(Saved data entries)
----
-- ==== Sys2Proof/Tests/Slice0.lean ====
section
/-! SUPPORT. The model's own tests: the WellFormed smoke test, every opcode's word decoded, one or two steps of each
instruction, and a witness for the hypotheses of every statement. Expected values are those of 95_test_vectors.md
or hand calculation from the rules cited, never the model's own output. -/

namespace Sys2Proof.Tests

set_option Elab.async false

open Machine

/-! ### WellFormed: one term that passes and one that is refused, for each check -/

theorem test_wellFormed_kil : (Instr.kil 0xF2).wellFormed = true ∧ (Instr.kil 0x82).wellFormed = false := by
  decide

theorem test_wellFormed_anc : (Instr.anc 0x2B 1).wellFormed = true ∧ (Instr.anc 0x4B 1).wellFormed = false := by
  decide

/-- An opcode of another NOP size, an opcode that is no NOP variant, and the documented NOP are all refused. -/
theorem test_wellFormed_nopU :
    (Instr.nopU 0xFA .none).wellFormed = true ∧ (Instr.nopU 0x04 .none).wellFormed = false ∧
    (Instr.nopU 0xF4 (.byte 1)).wellFormed = true ∧ (Instr.nopU 0x0C (.byte 1)).wellFormed = false ∧
    (Instr.nopU 0xFC (.word 1)).wellFormed = true ∧ (Instr.nopU 0x80 (.word 1)).wellFormed = false ∧
    (Instr.nopU 0xEA .none).wellFormed = false := by
  decide

/-- What no check looks at is well formed. -/
theorem test_wellFormed_rest : (Instr.lda (.imm 0)).wellFormed = true ∧ Instr.brk.wellFormed = true := by
  decide

/-! ### Decoding: every opcode -/

/-- Each word decodes to its instruction, with nothing left over. -/
def decodesTo (l : List (List Byte × Instr)) : Bool :=
  l.all fun c =>
    match decode c.1 with
    | .ok (i, rest) => i == c.2 && rest == []
    | .error _ => false

/-- Loads (30_encoding R141, R144, R147). -/
theorem test_decode_loads : decodesTo [
    ([0xA0, 0x81], .ldy (.imm 0x81)), ([0xA1, 0x81], .lda (.izx 0x81)), ([0xA2, 0x81], .ldx (.imm 0x81)),
    ([0xA4, 0x81], .ldy (.zp 0x81)), ([0xA5, 0x81], .lda (.zp 0x81)), ([0xA6, 0x81], .ldx (.zp 0x81)),
    ([0xA9, 0x81], .lda (.imm 0x81)), ([0xAC, 0x34, 0x92], .ldy (.abs 0x9234)),
    ([0xAD, 0x34, 0x92], .lda (.abs 0x9234)), ([0xAE, 0x34, 0x92], .ldx (.abs 0x9234)),
    ([0xB1, 0x81], .lda (.izy 0x81)), ([0xB4, 0x81], .ldy (.zpx 0x81)), ([0xB5, 0x81], .lda (.zpx 0x81)),
    ([0xB6, 0x81], .ldx (.zpy 0x81)), ([0xB9, 0x34, 0x92], .lda (.aby 0x9234)),
    ([0xBC, 0x34, 0x92], .ldy (.abx 0x9234)), ([0xBD, 0x34, 0x92], .lda (.abx 0x9234)),
    ([0xBE, 0x34, 0x92], .ldx (.aby 0x9234))] = true := by
  decide +kernel

/-- Stores (30_encoding R141, R144, R147). -/
theorem test_decode_stores : decodesTo [
    ([0x81, 0x81], .sta (.izx 0x81)), ([0x84, 0x81], .sty (.zp 0x81)), ([0x85, 0x81], .sta (.zp 0x81)),
    ([0x86, 0x81], .stx (.zp 0x81)), ([0x8C, 0x34, 0x92], .sty (.abs 0x9234)),
    ([0x8D, 0x34, 0x92], .sta (.abs 0x9234)), ([0x8E, 0x34, 0x92], .stx (.abs 0x9234)),
    ([0x91, 0x81], .sta (.izy 0x81)), ([0x94, 0x81], .sty (.zpx 0x81)), ([0x95, 0x81], .sta (.zpx 0x81)),
    ([0x96, 0x81], .stx (.zpy 0x81)), ([0x99, 0x34, 0x92], .sta (.aby 0x9234)),
    ([0x9D, 0x34, 0x92], .sta (.abx 0x9234))] = true := by
  decide +kernel

/-- Transfers (30_encoding R141, R144, R147). -/
theorem test_decode_transfers : decodesTo [
    ([0x8A], .txa), ([0x98], .tya), ([0x9A], .txs), ([0xA8], .tay), ([0xAA], .tax), ([0xBA], .tsx)] = true := by
  decide +kernel

/-- Stack (30_encoding R141, R144, R147). -/
theorem test_decode_stack : decodesTo [
    ([0x08], .php), ([0x28], .plp), ([0x48], .pha), ([0x68], .pla)] = true := by
  decide +kernel

/-- Arithmetic (30_encoding R141, R144, R147). -/
theorem test_decode_arithmetic : decodesTo [
    ([0x61, 0x81], .adc (.izx 0x81)), ([0x65, 0x81], .adc (.zp 0x81)), ([0x69, 0x81], .adc (.imm 0x81)),
    ([0x6D, 0x34, 0x92], .adc (.abs 0x9234)), ([0x71, 0x81], .adc (.izy 0x81)),
    ([0x75, 0x81], .adc (.zpx 0x81)), ([0x79, 0x34, 0x92], .adc (.aby 0x9234)),
    ([0x7D, 0x34, 0x92], .adc (.abx 0x9234)), ([0xE1, 0x81], .sbc (.izx 0x81)), ([0xE5, 0x81], .sbc (.zp 0x81)),
    ([0xE9, 0x81], .sbc (.imm 0x81)), ([0xED, 0x34, 0x92], .sbc (.abs 0x9234)),
    ([0xF1, 0x81], .sbc (.izy 0x81)), ([0xF5, 0x81], .sbc (.zpx 0x81)),
    ([0xF9, 0x34, 0x92], .sbc (.aby 0x9234)), ([0xFD, 0x34, 0x92], .sbc (.abx 0x9234))] = true := by
  decide +kernel

/-- Logic (30_encoding R141, R144, R147). -/
theorem test_decode_logic : decodesTo [
    ([0x01, 0x81], .ora (.izx 0x81)), ([0x05, 0x81], .ora (.zp 0x81)), ([0x09, 0x81], .ora (.imm 0x81)),
    ([0x0D, 0x34, 0x92], .ora (.abs 0x9234)), ([0x11, 0x81], .ora (.izy 0x81)),
    ([0x15, 0x81], .ora (.zpx 0x81)), ([0x19, 0x34, 0x92], .ora (.aby 0x9234)),
    ([0x1D, 0x34, 0x92], .ora (.abx 0x9234)), ([0x21, 0x81], .and (.izx 0x81)), ([0x25, 0x81], .and (.zp 0x81)),
    ([0x29, 0x81], .and (.imm 0x81)), ([0x2D, 0x34, 0x92], .and (.abs 0x9234)),
    ([0x31, 0x81], .and (.izy 0x81)), ([0x35, 0x81], .and (.zpx 0x81)),
    ([0x39, 0x34, 0x92], .and (.aby 0x9234)), ([0x3D, 0x34, 0x92], .and (.abx 0x9234)),
    ([0x41, 0x81], .eor (.izx 0x81)), ([0x45, 0x81], .eor (.zp 0x81)), ([0x49, 0x81], .eor (.imm 0x81)),
    ([0x4D, 0x34, 0x92], .eor (.abs 0x9234)), ([0x51, 0x81], .eor (.izy 0x81)),
    ([0x55, 0x81], .eor (.zpx 0x81)), ([0x59, 0x34, 0x92], .eor (.aby 0x9234)),
    ([0x5D, 0x34, 0x92], .eor (.abx 0x9234))] = true := by
  decide +kernel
----
• About this task
Repeat all of the data exactly as given.

• Completed task
-- ==== Sys2Proof/Tests/Slice0.lean ====
section
/-! SUPPORT. The model's own tests: the WellFormed smoke test, every opcode's word decoded, one or two steps of each
instruction, and a witness for the hypotheses of every statement. Expected values are those of 95_test_vectors.md
or hand calculation from the rules cited, never the model's own output. -/

namespace Sys2Proof.Tests

set_option Elab.async false

open Machine

/-! ### WellFormed: one term that passes and one that is refused, for each check -/

theorem test_wellFormed_kil : (Instr.kil 0xF2).wellFormed = true ∧ (Instr.kil 0x82).wellFormed = false := by
  decide

theorem test_wellFormed_anc : (Instr.anc 0x2B 1).wellFormed = true ∧ (Instr.anc 0x4B 1).wellFormed = false := by
  decide

/-- An opcode of another NOP size, an opcode that is no NOP variant, and the documented NOP are all refused. -/
theorem test_wellFormed_nopU :
    (Instr.nopU 0xFA .none).wellFormed = true ∧ (Instr.nopU 0x04 .none).wellFormed = false ∧
    (Instr.nopU 0xF4 (.byte 1)).wellFormed = true ∧ (Instr.nopU 0x0C (.byte 1)).wellFormed = false ∧
    (Instr.nopU 0xFC (.word 1)).wellFormed = true ∧ (Instr.nopU 0x80 (.word 1)).wellFormed = false ∧
    (Instr.nopU 0xEA .none).wellFormed = false := by
  decide

/-- What no check looks at is well formed. -/
theorem test_wellFormed_rest : (Instr.lda (.imm 0)).wellFormed = true ∧ Instr.brk.wellFormed = true := by
  decide

/-! ### Decoding: every opcode -/

/-- Each word decodes to its instruction, with nothing left over. -/
def decodesTo (l : List (List Byte × Instr)) : Bool :=
  l.all fun c =>
    match decode c.1 with
    | .ok (i, rest) => i == c.2 && rest == []
    | .error _ => false

/-- Loads (30_encoding R141, R144, R147). -/
theorem test_decode_loads : decodesTo [
    ([0xA0, 0x81], .ldy (.imm 0x81)), ([0xA1, 0x81], .lda (.izx 0x81)), ([0xA2, 0x81], .ldx (.imm 0x81)),
    ([0xA4, 0x81], .ldy (.zp 0x81)), ([0xA5, 0x81], .lda (.zp 0x81)), ([0xA6, 0x81], .ldx (.zp 0x81)),
    ([0xA9, 0x81], .lda (.imm 0x81)), ([0xAC, 0x34, 0x92], .ldy (.abs 0x9234)),
    ([0xAD, 0x34, 0x92], .lda (.abs 0x9234)), ([0xAE, 0x34, 0x92], .ldx (.abs 0x9234)),
    ([0xB1, 0x81], .lda (.izy 0x81)), ([0xB4, 0x81], .ldy (.zpx 0x81)), ([0xB5, 0x81], .lda (.zpx 0x81)),
    ([0xB6, 0x81], .ldx (.zpy 0x81)), ([0xB9, 0x34, 0x92], .lda (.aby 0x9234)),
    ([0xBC, 0x34, 0x92], .ldy (.abx 0x9234)), ([0xBD, 0x34, 0x92], .lda (.abx 0x9234)),
    ([0xBE, 0x34, 0x92], .ldx (.aby 0x9234))] = true := by
  decide +kernel

/-- Stores (30_encoding R141, R144, R147). -/
theorem test_decode_stores : decodesTo [
    ([0x81, 0x81], .sta (.izx 0x81)), ([0x84, 0x81], .sty (.zp 0x81)), ([0x85, 0x81], .sta (.zp 0x81)),
    ([0x86, 0x81], .stx (.zp 0x81)), ([0x8C, 0x34, 0x92], .sty (.abs 0x9234)),
    ([0x8D, 0x34, 0x92], .sta (.abs 0x9234)), ([0x8E, 0x34, 0x92], .stx (.abs 0x9234)),
    ([0x91, 0x81], .sta (.izy 0x81)), ([0x94, 0x81], .sty (.zpx 0x81)), ([0x95, 0x81], .sta (.zpx 0x81)),
    ([0x96, 0x81], .stx (.zpy 0x81)), ([0x99, 0x34, 0x92], .sta (.aby 0x9234)),
    ([0x9D, 0x34, 0x92], .sta (.abx 0x9234))] = true := by
  decide +kernel

/-- Transfers (30_encoding R141, R144, R147). -/
theorem test_decode_transfers : decodesTo [
    ([0x8A], .txa), ([0x98], .tya), ([0x9A], .txs), ([0xA8], .tay), ([0xAA], .tax), ([0xBA], .tsx)] = true := by
  decide +kernel

/-- Stack (30_encoding R141, R144, R147). -/
theorem test_decode_stack : decodesTo [
    ([0x08], .php), ([0x28], .plp), ([0x48], .pha), ([0x68], .pla)] = true := by
  decide +kernel

/-- Arithmetic (30_encoding R141, R144, R147). -/
theorem test_decode_arithmetic : decodesTo [
    ([0x61, 0x81], .adc (.izx 0x81)), ([0x65, 0x81], .adc (.zp 0x81)), ([0x69, 0x81], .adc (.imm 0x81)),
    ([0x6D, 0x34, 0x92], .adc (.abs 0x9234)), ([0x71, 0x81], .adc (.izy 0x81)),
    ([0x75, 0x81], .adc (.zpx 0x81)), ([0x79, 0x34, 0x92], .adc (.aby 0x9234)),
    ([0x7D, 0x34, 0x92], .adc (.abx 0x9234)), ([0xE1, 0x81], .sbc (.izx 0x81)), ([0xE5, 0x81], .sbc (.zp 0x81)),
    ([0xE9, 0x81], .sbc (.imm 0x81)), ([0xED, 0x34, 0x92], .sbc (.abs 0x9234)),
    ([0xF1, 0x81], .sbc (.izy 0x81)), ([0xF5, 0x81], .sbc (.zpx 0x81)),
    ([0xF9, 0x34, 0x92], .sbc (.aby 0x9234)), ([0xFD, 0x34, 0x92], .sbc (.abx 0x9234))] = true := by
  decide +kernel

/-- Logic (30_encoding R141, R144, R147). -/
theorem test_decode_logic : decodesTo [
    ([0x01, 0x81], .ora (.izx 0x81)), ([0x05, 0x81], .ora (.zp 0x81)), ([0x09, 0x81], .ora (.imm 0x81)),
    ([0x0D, 0x34, 0x92], .ora (.abs 0x9234)), ([0x11, 0x81], .ora (.izy 0x81)),
    ([0x15, 0x81], .ora (.zpx 0x81)), ([0x19, 0x34, 0x92], .ora (.aby 0x9234)),
    ([0x1D, 0x34, 0x92], .ora (.abx 0x9234)), ([0x21, 0x81], .and (.izx 0x81)), ([0x25, 0x81], .and (.zp 0x81)),
    ([0x29, 0x81], .and (.imm 0x81)), ([0x2D, 0x34, 0x92], .and (.abs 0x9234)),
    ([0x31, 0x81], .and (.izy 0x81)), ([0x35, 0x81], .and (.zpx 0x81)),
    ([0x39, 0x34, 0x92], .and (.aby 0x9234)), ([0x3D, 0x34, 0x92], .and (.abx 0x9234)),
    ([0x41, 0x81], .eor (.izx 0x81)), ([0x45, 0x81], .eor (.zp 0x81)), ([0x49, 0x81], .eor (.imm 0x81)),
    ([0x4D, 0x34, 0x92], .eor (.abs 0x9234)), ([0x51, 0x81], .eor (.izy 0x81)),
    ([0x55, 0x81], .eor (.zpx 0x81)), ([0x59, 0x34, 0x92], .eor (.aby 0x9234)),
    ([0x5D, 0x34, 0x92], .eor (.abx 0x9234))] = true := by
  decide +kernel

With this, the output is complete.